CONCURRING OPINION The evidence seems to be legally sufficient to sustain a finding that the defendant, acting through its foreman, was negligent in failing to enforce the rule intended to afford protection to its employees, and the case is thus brought within the principles announced in Barrentine v. Henry Wrape Co., 105 Ark. 485, and cases there cited, hence I concur in the judgment of affirmance on that ground. I do not, however, agree that there is any liability on account of the negligence of *Page 8 Knight, the other employee, for he was not acting at the time within the scope of his employment, but, on the contrary, his act in striking the match to light a cigarette constituted a stepping aside from his line of duty, and, in the performance of that act, he was not representing his employer. The case in that respect falls within the principle announced in the cases cited in the opinion of the majority.
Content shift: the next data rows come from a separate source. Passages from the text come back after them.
-- ==== Sys2Proof/Machine/GuestRegs.lean ====
section
/-! DEFINITION. What the guest's operations share: CPL, completion of an instruction, exceptions that the CPU raises,
the virtual TSC, the homes of the guest's MSRs, the state a natively executed instruction may change (45_cpu_virt.md
rules R570, R610, R630; 60_exceptions.md rules R708, R711). -/

namespace Sys2Proof.Machine

/-! ## Completion and exceptions -/

/-- The guest's CPL: the DPL of SS, bits 6:5 of its access rights. -/
def Tdvps.cpl (v : Tdvps) : Nat := bitsOf (v.vm 0x4818) 6 5

/-- An instruction completes: blocking by STI and MOV SS ends, the zero-step counters start again (R746), the monitor trap
flag counts (R642). -/
def Tdvps.retire (v : Tdvps) : Tdvps :=
  (v.setVm Vmcs.interruptibility (v.vm Vmcs.interruptibility &&& ~~~3)).progress.trace

/-- RIP past an instruction of `n` bytes. -/
def Tdvps.advance (v : Tdvps) (n : Nat) : Tdvps := v.setVm Vmcs.rip (v.vm Vmcs.rip + w64 n)

/-- An instruction of `n` bytes completes. -/
def Tdvps.next (v : Tdvps) (n : Nat) : Tdvps := (v.advance n).retire

/-- #UD by the CPU. -/
def cpuUd (s : State) (v : Nat) (p : Tdvps) : State := cpuException s v p 6 none 0

/-- #GP(0) by the CPU. -/
def cpuGp (s : State) (v : Nat) (p : Tdvps) : State := cpuException s v p 13 (some 0) 0

/-- A VM exit that the module emulates: the exit is recorded, the effect applied, RIP advanced, the guest resumed
(R570, Emulated). -/
def emulated (s : State) (v : Nat) (x : VmExit) (f : Tdvps → Tdvps) : State :=
  serveExit s v (s.modVp v fun p => ((f (recordExit p x)).next x.instrLength.toNat).entering)

/-- The exit record of an instruction (R702, R710). -/
def InstrInfo.exit (i : InstrInfo) (reason : Nat) : VmExit :=
  { VmExit.plain (w64 reason) with
    qualification := i.qualification, gla := i.gla, instrLength := w64 i.length, instrInfo := i.info }

/-! ## Results in register pairs -/

/-- The low half of a word, zero-extended. -/
def lo32 (x : Word) : Word := x &&& 0xFFFFFFFF

/-- The high half of a word. -/
def hi32 (x : Word) : Word := x >>> 32

/-- EDX:EAX := x, the upper halves cleared. -/
def Gprs.setPair (g : Gprs) (x : Word) : Gprs := { g with rax := lo32 x, rdx := hi32 x }

/-- EDX:EAX as an operand. -/
def Gprs.pair (g : Gprs) : Word := (g.rdx <<< 32) ||| lo32 g.rax

/-- EDX:EAX := x in the guest. -/
def Tdvps.setPair (v : Tdvps) (x : Word) : Tdvps := { v with gprs := v.gprs.setPair x }

/-! ## The virtual TSC (R630) -/

/-- VirtTsc, as the CPU computes it from the TD VMCS multiplier (48-bit fraction) and offset. -/
def Tdvps.virtTsc (v : Tdvps) (tsc : Word) : Word :=
  w64 (tsc.toNat * (v.vm Vmcs.tscMultiplier).toNat / 2 ^ 48) + v.vm Vmcs.tscOffset

/-! ## Homes of the MSRs (R170, R174, R205; XSAVE layouts: log entry 32) -/

/-- Where a guest MSR lives. -/
inductive MsrHome where
  /-- a TD VMCS field -/
  | vmcs (field : Nat)
  /-- the MSR table of the TDVPS (R170) -/
  | tdvps (index : Nat)
  /-- an element of a component of the XSAVES area -/
  | xsave (component unit : Nat)
  /-- a register of the virtual APIC page -/
  | apic (offset : Nat)
  /-- the virtual time-stamp counter -/
  | tsc
  /-- the command and status registers 0x390 and 0x391, which act on 0x38E -/
  | statusCommand (set : Bool)
  /-- a write-only command without state -/
  | command
  /-- no copy of the guest's own: the logical processor's -/
  | native
  deriving DecidableEq, Repr

/-- The MSRs with a TD VMCS field (R174). -/
def msrVmcsHomes : List (Nat × Nat) :=
  [(0x174, Vmcs.sysenterCs), (0x175, Vmcs.sysenterEsp), (0x176, Vmcs.sysenterEip), (0x1D9, Vmcs.debugctl),
   (0x277, Vmcs.pat), (0x38F, Vmcs.perfGlobalCtrl), (0x570, Vmcs.rtitCtl), (0x6A2, Vmcs.sCet),
   (0x6A8, Vmcs.intSspTable), (0x6E1, Vmcs.pkrs), (0x14CE, Vmcs.lbrCtl), (0xC0000080, Vmcs.efer),
   (0xC0000100, 0x680E), (0xC0000101, 0x6810)]

/-- The MSRs that are extended state: index ranges, the component, the element of the first index and the distance of
the elements of the next ones. -/
def msrXsaveHomes : List (Nat × Nat × Nat × Nat × Nat) :=
  [(0x560, 0x561, 8, 1, 1), (0x571, 0x572, 8, 3, 1), (0x580, 0x587, 8, 5, 1), (0x6A0, 0x6A0, 11, 0, 1),
   (0x6A7, 0x6A7, 11, 1, 1), (0x6A4, 0x6A6, 12, 0, 1), (0x985, 0x985, 14, 4, 1), (0x986, 0x989, 14, 0, 1),
   (0x98A, 0x98A, 14, 5, 1), (0x1500, 0x151F, 15, 5, 3), (0x1600, 0x161F, 15, 6, 3), (0x1200, 0x121F, 15, 7, 3)]

/-- The home of an MSR. -/
def msrHome (idx : Nat) : MsrHome :=
  match tblGet msrVmcsHomes idx with
  | some f => .vmcs f
  | none =>
    match msrXsaveHomes.find? fun r => decide (r.1 ≤ idx) && decide (idx ≤ r.2.1) with
    | some r => .xsave r.2.2.1 (r.2.2.2.1 + (idx - r.1) * r.2.2.2.2)
    | none =>
      if idx = 0x10 then .tsc
      else if idx = 0x49 ∨ idx = 0x10B then .command
      else if idx = 0x390 then .statusCommand false
      else if idx = 0x391 then .statusCommand true
      else if 0xC1 ≤ idx ∧ idx ≤ 0xC8 then .tdvps (idx - 0xC1 + 0x4C1)
      else if 0x800 ≤ idx ∧ idx ≤ 0x8FF then .apic ((idx - 0x800) * 16)
      else if vpMsrRows.any (fun r => decide (r.1 ≤ idx) && decide (idx ≤ r.2.1)) then .tdvps idx
      else if 0x1200 ≤ idx ∧ idx ≤ 0x16FF then .tdvps idx
      else .native

/-- The element of an extended-state component in XBUFF. -/
def xsaveElement (p : Tdvps) (component unit : Nat) : Nat := Config.xsaveOffsetUnits p.xfam component + unit

/-- MSRs whose RDMSR the CPU refuses with #GP(0): write-only commands, EOI and SELF_IPI (R612, R660). -/
def rdmsrRefused (idx : Nat) : Bool := idx == 0x49 || idx == 0x10B || idx == 0x80B || idx == 0x83F

/-- The value of a native RDMSR; `tag` names the free value of a read that no rule gives. -/
def readNativeMsr (s : State) (p : Tdvps) (idx : Nat) : Word :=
  match msrHome idx with
  | .vmcs f => p.vm f
  | .tdvps i => regGet p.msrs i
  | .xsave c u => regGet p.xbuff (xsaveElement p c u)
  | .apic o => p.apicReg o
  | .tsc => p.virtTsc s.tsc
  | .statusCommand _ => Config.freeWord s.tick 16
  | .command => Config.freeWord s.tick 16
  | .native => Config.nativeMsr s.curLp idx

/-- MSRs whose WRMSR the CPU refuses with #GP(0) whatever the value: read-only ones (R612, R666). That 0x38E and 0x392
(R661) and the reserved 0x809, 0x80C and 0x80E (R612, R665) are among them is the model's choice (log entry 61). -/
def wrmsrRefused (idx : Nat) : Bool :=
  idx == 0x10A || idx == 0x38E || idx == 0x392
    || (decide (0x800 ≤ idx) && decide (idx ≤ 0x8FF) && idx != 0x808 && idx != 0x80B && idx != 0x83F)

/-- The virtual-APIC values whose reserved bits the CPU refuses: TPR and SELF_IPI are 8 bits, EOI must be 0 (R612). -/
def apicWriteIllegal (idx : Nat) (x : Word) : Bool :=
  ((idx == 0x808 || idx == 0x83F) && decide (255 < x)) || (idx == 0x80B && x != 0)

/-- How the CPU checks the value of a WRMSR (R660). The formats of the registers are the SDM's (log entry 78). -/
inductive MsrCheck where
  | any
  /-- these bits must be 0 -/
  | reserved (bits : Word)
  /-- a canonical linear address; these low bits must be 0 -/
  | address (low : Word)
  /-- the eight memory types of IA32_PAT -/
  | pat
  /-- IA32_U_CET and IA32_S_CET -/
  | cet
  /-- the format depends on the processor: `Config.msrValueRefused` -/
  | platform
  deriving DecidableEq, Repr

/-- The MSRs whose format the architecture fixes: index ranges. The x2APIC registers have a check of their own. -/
def msrChecks : List (Nat × Nat × MsrCheck) :=
  [(0x49, 0x49, .reserved (~~~1)), (0xC1, 0xC8, .any), (0xE1, 0xE1, .reserved 0xFFFFFFFF00000002),
   (0x10B, 0x10B, .reserved (~~~1)), (0x174, 0x174, .any), (0x175, 0x176, .address 0), (0x277, 0x277, .pat),
   (0x572, 0x572, .reserved 0x1F), (0x580, 0x587, .address 0), (0x600, 0x600, .address 0), (0x6A0, 0x6A0, .cet),
   (0x6A2, 0x6A2, .cet), (0x6A4, 0x6A7, .address 3), (0x6A8, 0x6A8, .address 0),
   (0x6E1, 0x6E1, .reserved 0xFFFFFFFF00000000), (0x800, 0x8FF, .any), (0x985, 0x985, .any), (0x986, 0x986, .address 0),
   (0x987, 0x987, .address 6), (0x988, 0x988, .reserved 0xFFFFFF0000000000), (0x989, 0x989, .address 0x3F),
   (0x98A, 0x98A, .address 0xE), (0xC0000081, 0xC0000081, .any), (0xC0000082, 0xC0000082, .address 0),
   (0xC0000084, 0xC0000084, .reserved 0xFFFFFFFF00000000), (0xC0000100, 0xC0000102, .address 0),
   (0xC0000103, 0xC0000103, .reserved 0xFFFFFFFF00000000)]

/-- The check of an MSR. -/
def msrCheck (idx : Nat) : MsrCheck :=
  match msrChecks.find? fun r => decide (r.1 ≤ idx) && decide (idx ≤ r.2.1) with
  | some r => r.2.2
  | none => .platform

/-- Linear addresses have 57 bits on a CPU that has CR4.LA57 (bit 12), else 48. -/
def Platform.linearBits (p : Platform) : Nat := if bit p.nativeCr4Allowed 12 then 57 else 48

/-- A canonical linear address: its upper bits are copies of the highest address bit. -/
def canonical (p : Platform) (x : Word) : Bool :=
  decide (x.toNat < 2 ^ (p.linearBits - 1)) || decide (2 ^ 64 - 2 ^ (p.linearBits - 1) ≤ x.toNat)

/-- The memory type of one entry of IA32_PAT. -/
def patTypeOk (n : Nat) : Bool := n == 0 || n == 1 || decide (4 ≤ n) && decide (n ≤ 7)

/-- Does a value pass the architectural check. -/
def MsrCheck.fits (p : Platform) (x : Word) : MsrCheck → Bool
  | .any | .platform => true
  | .reserved bits => x &&& bits == 0
  | .address low => canonical p x && x &&& low == 0
  | .pat => (List.range 8).all fun i => patTypeOk (bitsOf x (8 * i + 7) (8 * i))
  | .cet => canonical p x && x &&& 0x3C0 == 0 && !(bit x 10 && bit x 11)

/-- Does the value fit the MSR, as far as the architecture fixes its format. -/
def msrFits (p : Platform) (idx : Nat) (x : Word) : Bool := (msrCheck idx).fits p x

/-- The CPU refuses a WRMSR with #GP(0): a register that is not writable, a reserved bit, an address that is not canonical
(R612, R660, R666). -/
def wrmsrIllegal (p : Platform) (idx : Nat) (x : Word) : Bool :=
  wrmsrRefused idx || apicWriteIllegal idx x || !msrFits p idx x
    || (msrCheck idx == .platform && Config.msrValueRefused idx x)

/-- A write of a virtualised x2APIC register (R612, R613). -/
def Tdvps.writeApicMsr (p : Tdvps) (offset : Nat) (x : Word) : Tdvps :=
  if offset = vtpr then p.writeTpr x
  else if offset = 0xB0 then p.writeEoi
  else
    let p1 := p.setApicReg offset (x &&& 0xFF)
    if 16 ≤ bitsOf x 7 0 then p1.requestVirtual (bitsOf x 7 0) else p1

/-- The effect of a native WRMSR on the guest's registers. An MSR with no copy of the guest's own, 0x345 among them,
stores nothing: R666 does not say which bits of it are the CPU's to write (log entry 62). A write of IA32_PMCx (0xC1 to
0xC8) stores the whole value in the guest's counter: the source states no width or sign extension (log entry 75). Of
IA32_SYSENTER_CS the low 32 bits are stored, the width of its VMCS field (R189): DESIGN CHOICE (log entry 80). -/
def writeNativeMsr (p : Tdvps) (idx : Nat) (x : Word) : Tdvps :=
  match msrHome idx with
  | .vmcs f => p.setVm f (if f = Vmcs.sysenterCs then lo32 x else x)
  | .tdvps i => { p with msrs := regSet p.msrs i x }
  | .xsave c u => { p with xbuff := regSet p.xbuff (xsaveElement p c u) x }
  | .apic o => p.writeApicMsr o x
  | .statusCommand true => { p with msrs := regSet p.msrs 0x38E (regGet p.msrs 0x38E ||| x) }
  | .statusCommand false => { p with msrs := regSet p.msrs 0x38E (regGet p.msrs 0x38E &&& ~~~x) }
  | .tsc | .command | .native => p

/-! ## What a natively executed instruction may change (R570, D77) -/

/-- The fields of the TD VMCS that hold guest registers which no rule virtualises: selectors, limits, access rights,
bases, RSP, pending debug exceptions, SSP, and the blocking bits 1:0 of the interruptibility state. CR3 and DR7 have
operations of their own. -/
def guestOwnedField (field : Nat) (x : Word) : Bool :=
  (decide (0x800 ≤ field) && decide (field ≤ 0x80E) && field % 2 == 0)
    || (decide (0x4800 ≤ field) && decide (field ≤ 0x4822) && field % 2 == 0)
    || (decide (0x6806 ≤ field) && decide (field ≤ 0x681C) && field % 2 == 0 && field != Vmcs.dr7)
    || field == Vmcs.pendingDebug || field == Vmcs.ssp
    || (field == Vmcs.interruptibility && decide (x ≤ 2))

/-- A base that must be canonical: those of FS, GS, LDTR, TR, GDTR and IDTR (log entry 78). -/
def canonicalBase (field : Nat) : Bool := decide (0x680E ≤ field) && decide (field ≤ 0x6818)

/-- Is an MSR Native in the WRMSR direction for a TD (R660). -/
def msrNativeFor (c : Tdcs) (idx : Nat) : Bool := (msrRow idx).wr.noExit c

/-- May the CPU change an MSR by itself: Native for the TD, and with a home outside the virtual APIC page. -/
def msrSelfChanging (c : Tdcs) (idx : Nat) : Bool :=
  ((msrRow idx).rd.noExit c) &&
    match msrHome idx with
    | .tdvps _ | .xsave _ _ => true
    | .vmcs f => f == Vmcs.rtitCtl || f == Vmcs.lbrCtl || f == Vmcs.perfGlobalCtrl
    | _ => false

/-- The extended state that an instruction can change: the components that XCR0 or IA32_XSS enable, within XFAM
(R570). -/
def Tdvps.enabledExt (p : Tdvps) : Word := (p.xcr0 ||| regGet p.msrs 0xDA0) &&& p.xfam

/-- An element of an enabled component (R570, R205). -/
def xbuffElementOk (p : Tdvps) (i : Nat) : Bool :=
  decide (i < Config.xsaveUnits p.xfam) && (xsaveComponent p.xfam i).any fun k => bit p.enabledExt k

/-- One such change; a change that is not the guest's to make does not happen (R570). -/
def applyNative (plat : Platform) (c : Tdcs) (p : Tdvps) : NativeWrite → Tdvps
  | .gpr r x => { p with gprs := p.gprs.set r x }
  | .rip x => p.setVm Vmcs.rip x
  | .rflags x => p.setVm Vmcs.rflags x
  | .vmcsGuest f x =>
    if guestOwnedField f x && (!canonicalBase f || canonical plat x) then
      p.setVm f (if f = Vmcs.interruptibility then mergeMask (p.vm f) x 3 else x) else p
  | .cr2 x => { p with cr2 := x }
  | .xbuff i x => if xbuffElementOk p i then { p with xbuff := regSet p.xbuff i x } else p
  | .iwk i x => if bit (p.vm Vmcs.cr4) 19 ∧ i < 7 then { p with iwk := regSet p.iwk i x } else p
  | .msr idx x => if msrSelfChanging c idx && msrFits plat idx x then writeNativeMsr p idx x else p

/-- Several changes, first to last. -/
def applyNatives (plat : Platform) (c : Tdcs) : Tdvps → List NativeWrite → Tdvps
  | p, [] => p
  | p, w :: ws => applyNatives plat c (applyNative plat c p w) ws

end Sys2Proof.Machine
end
The statute referred to in the opinion has no reference to the negligent act of a fellow-servant done during a departure from his line of duty. It is true that any negligent act committed by a servant is beyond the scope of his authority and the master is nevertheless responsible, but if the act itself is committed by the servant for his own personal convenience, and is entirely disconnected from the work which he is authorized to do, then the master is not responsible. In the present case the act of Knight in striking the match to light the cigarette was wholly for his own personal taste and convenience, and was entirely disconnected from any duties which Knight was authorized by his employer to perform, and there is therefore no liability on that account.
Mr. Justice WOOD concurs.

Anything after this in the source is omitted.